Dataset entries
= = =
/-- A packet has been performed. -/
def State.rxDone (s : State) (c : RxConn) (r : Reasm) (p : NetPkt) : State :=
  let r := { r with got := p.pidx :: r.got, bytes := r.bytes + p.plen }
  let s := s.setReasm r
  if r.got.length = r.pcnt then s.complete c r p else s.sendAck c p false

/-! ### Performing an accepted packet (R365, R370, R371, R373) -/

/-- The line of an address lies in the packet, or in it and packets of its message already written. -/
def wholeLine (base : Nat) (r : Reasm) (p : NetPkt) (sofar : Bool) (va : Nat) : Bool :=
  let lo := base + p.roff
  let has := fun (i : Nat) => !sofar || r.got.contains i
  let lo' := if p.pidx ≠ 0 ∧ has (p.pidx - 1) then lo - 4096 else lo
  let hi' := if p.pidx + 1 < p.pcnt ∧ has (p.pidx + 1) then lo + p.plen + 127 else lo + p.plen
  decide (lo' ≤ va / 128 * 128) && decide (va / 128 * 128 + 128 ≤ hi')

def State.stopRx (s : State) (c : RxConn) (r : Reasm) (p : NetPkt) (e : NetStop) : State :=
  match e with
  | .page va cause => s.rxWait c p va cause
  | .status st => s.refuse c r p st

/-- The bytes of a PUT or PUTI. -/
def State.rxWrite (s : State) (c : RxConn) (r : Reasm) (p : NetPkt) : State :=
  let vas := (List.range p.plen).map fun i => r.base + p.roff + i
  match s.netKeys r.ctx .write vas (wholeLine r.base r p false) with
  | (.error e, s) => s.stopRx c r p e
  | (.ok ks, s) =>
    let s := s.engineWrite 3 r.name 0 ((ks.zip p.payload).map fun x => (x.1.1, x.1.2, x.2)) (some (c.num, r.msn))
    let clean := ((vas.zip ks).filter fun x => wholeLine r.base r p true x.1).map fun x => x.2.1 / 128 * 128
    let s := if s.poison.isEmpty then s else { s with poison := s.poison.filter fun l => !clean.contains (l / 128 * 128) }
    s.rxDone c r p

/-- The elements of an ADD, in ascending order. -/
def State.rxAdd (s : State) (c : RxConn) (r : Reasm) (p : NetPkt) : State :=
  let t := Ty.ofCode p.optTy
  let z := if t = .b16 then 2 else 4
  let va := r.base + p.roff
  if va % z ≠ 0 ∨ p.plen % z ≠ 0 then s.refuse c r p 7
  else
    match s.netKeys r.ctx .atomic ((List.range (p.plen / z)).map fun i => va + z * i) fun _ => false with
    | (.error e, s) => s.stopRx c r p e
    | (.ok ks, s) =>
      let s := (ks.mapIdx fun i k => (i, k)).foldl (fun s (x : Nat × Nat × Bool) =>
        s.engineAct { cls := 3, op := r.name, who := netAgent r.name, msg := some (c.num, r.msn), coh := x.2.2, key := x.2.1
                      deed := .atom z 8 t (field p.payload (z * x.1) z) 0 }) s
      s.rxDone c r p

/-- The one atomic of an ATOMREQ, its old value recorded and returned. -/
def State.rxAtom (s : State) (c : RxConn) (r : Reasm) (p : NetPkt) : State :=
  let t := Ty.ofCode p.optTy
  let z := t.size
  let va := r.base + p.roff
  if va % z ≠ 0 then s.refuse c r p 7
  else
    match s.netKeys r.ctx .atomic [va] fun _ => false with
    | (.error e, s) => s.stopRx c r p e
    | (.ok ks, s) =>
      let (k, coh) := ks.headD (0, true)
      let old := readLE s.mem k z
      let s := s.engineStore coh k (toLE z (atomNew p.optOp t old (p.ext0 % 2 ^ (8 * z)) (p.ext1 % 2 ^ (8 * z))))
      let s := { s with net := { s.net with rx := s.net.rx.map fun (x : RxConn) => if x.num == c.num then { x with atoms := (p.msn, old) :: x.atoms } else x } }
      (s.rxDone c r p).reply c p .atomrsp fun x => { x with ext0 := old }

/-- A GETREQ: the response's packets are read and sent in turn. -/
def State.rxGet (s : State) (c : RxConn) (r : Reasm) (p : NetPkt) : State :=
  if s.net.ops.any fun o => o.isRsp && o.conn == c.num && o.msn == p.msn then s
  else
    let (n, s) := s.fresh
    let o : NetOp :=
      { op := n, who := engineAgent, ctx := r.ctx, core := 0, rcd := { code := 0x20, ctx := r.ctx, cls := 3 }, trTag := 0, fn := 1, kind := .getrsp, conn := c.num, ce := p.ce
        rank := c.rank, msn := p.msn, win := p.win, gen := 0, key := 0, ty := .i32, aop := 0, sig := false, lend := { space := 0 }
        loff := ((r.base + p.roff : Nat) : Int), len := p.ext0, roff := p.roff, imm := 0, cmp := 0, dst := .zero, total := packetsOf p.ext0, since := s.time }
    { s with net := { s.net with ops := s.net.ops ++ [o] } }

/-- What the sender's fences put before a packet has its place (R153). -/
def State.placeMsgs (s : State) (l : List (Nat × Nat)) : State := s.placeIf fun w => w.msg.any l.contains

def State.rxPerform (s : State) (c : RxConn) (r : Reasm) (p : NetPkt) : State :=
  let s := s.placeMsgs p.after
  match p.kind with
  | .add => s.rxAdd c r p
  | .atomreq => s.rxAtom c r p
  | .getreq => s.rxGet c r p
  | _ => s.rxWrite c r p

/-! ### The checks (R359, R364, R376) -/

/-- The right that a kind needs. -/
def needs : PktKind → Nat
  | .getreq => 0
  | .add | .atomreq => 2
  | _ => 1

/-- How far an access reaches in the window. -/
def pktReach (p : NetPkt) : Nat :=
  match p.kind with
  | .atomreq => p.roff + 8
  | .getreq => p.roff + p.ext0
  | _ => p.roff + p.plen

/-- The first packet of a message to arrive: checked, accepted, performed. -/
def State.rxFirst (s : State) (c : RxConn) (p : NetPkt) : State :=
  match (s.ctxD c.ctx).win? p.win with
  | none => s.sendBusy c p 2
  | some w =>
    if w.gen = 0 then s.sendBusy c p 2
    else if p.gen ≠ w.gen ∨ p.gen % 2 = 0 then s.sendNak c p 3
    else if p.key ≠ w.key then s.sendNak c p 4
    else if !w.perm.testBit (needs p.kind) then s.sendNak c p 5
    else if w.len < (pktReach p) then s.sendNak c p 6
    else if (p.kind == .puti && s.net.reasm.any fun r => r.ctx == c.ctx && r.win == p.win && r.held.isSome) || decide (Config.reassemblyLimit ≤ s.net.reasm.length) then
      s.sendBusy c p 0
    else
      let (n, s) := s.fresh
      let r : Reasm := { num := n, conn := c.num, ctx := c.ctx, rank := c.rank, msn := p.msn, win := p.win, pcnt := p.pcnt, base := w.base, len := w.len
                         ring := w.notif, sem := w.sem, last := s.time, name := s.nameFor c n p }
      let s := s.putCtx ((s.ctxD c.ctx).setWin { w with infl := w.infl + 1 })
      let s := { s with net := { s.net with reasm := s.net.reasm ++ [r] } }
      (s.traceRx 0x78 p c.ctx c.rank (pktCode p.kind)).rxPerform c r p

/-- A further packet of a message, or one that comes again. -/
def State.rxMore (s : State) (c : RxConn) (r : Reasm) (p : NetPkt) : State :=
  let r := { r with last := s.time }
  let s := s.setReasm r
  if r.held.isSome then s.sendBusy c p 3
  else if r.got.contains p.pidx then (if r.got.length = r.pcnt then s.complete c r p else s.sendAck c p false)
  else if r.len < (pktReach p) then s.refuse c r p 6
  else s.rxPerform c r p

/-- A message that is complete is acknowledged again; a completed ATOMREQ by its recorded value (R376). -/
def State.rxAgain (s : State) (c : RxConn) (p : NetPkt) : State :=
  if p.kind = .atomreq then s.reply c p .atomrsp fun x => { x with ext0 := ((c.atoms.find? fun a => a.1 == p.msn).map Prod.snd).getD 0 }
  else s.sendAck c p true

/-- A data packet, GETREQ or ATOMREQ. -/
def rxData (p : NetPkt) (s : State) : State :=
  match s.net.rx.find? fun c => c.num == p.dconn with
  | none => s.dropPacket
  | some c =>
    if (s.ctx? c.ctx).isNone then s.sendBusy c p 1
    else if !c.cached then
      (if s.net.miss.length < 256 then { s with net := { s.net with miss := s.net.miss ++ [p] } } else s.sendBusy c p 0)
    else
      match c.failed.find? fun f => f.1 == p.msn with
      | some f => s.sendNak c p f.2
      | none =>
        if c.isDone p.msn then s.rxAgain c p
        else
          match s.net.reasm.find? fun r => r.conn == c.num && r.msn == p.msn with
          | some r => s.rxMore c r p
          | none => s.rxFirst c p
= = =
What the task requires: For each line of the entries that contains the word "clean", make a copy.

Result for this exercise:
    let clean := ((vas.zip ks).filter fun x => wholeLine r.base r p true x.1).map fun x => x.2.1 / 128 * 128
    let s := if s.poison.isEmpty then s else { s with poison := s.poison.filter fun l => !clean.contains (l / 128 * 128) }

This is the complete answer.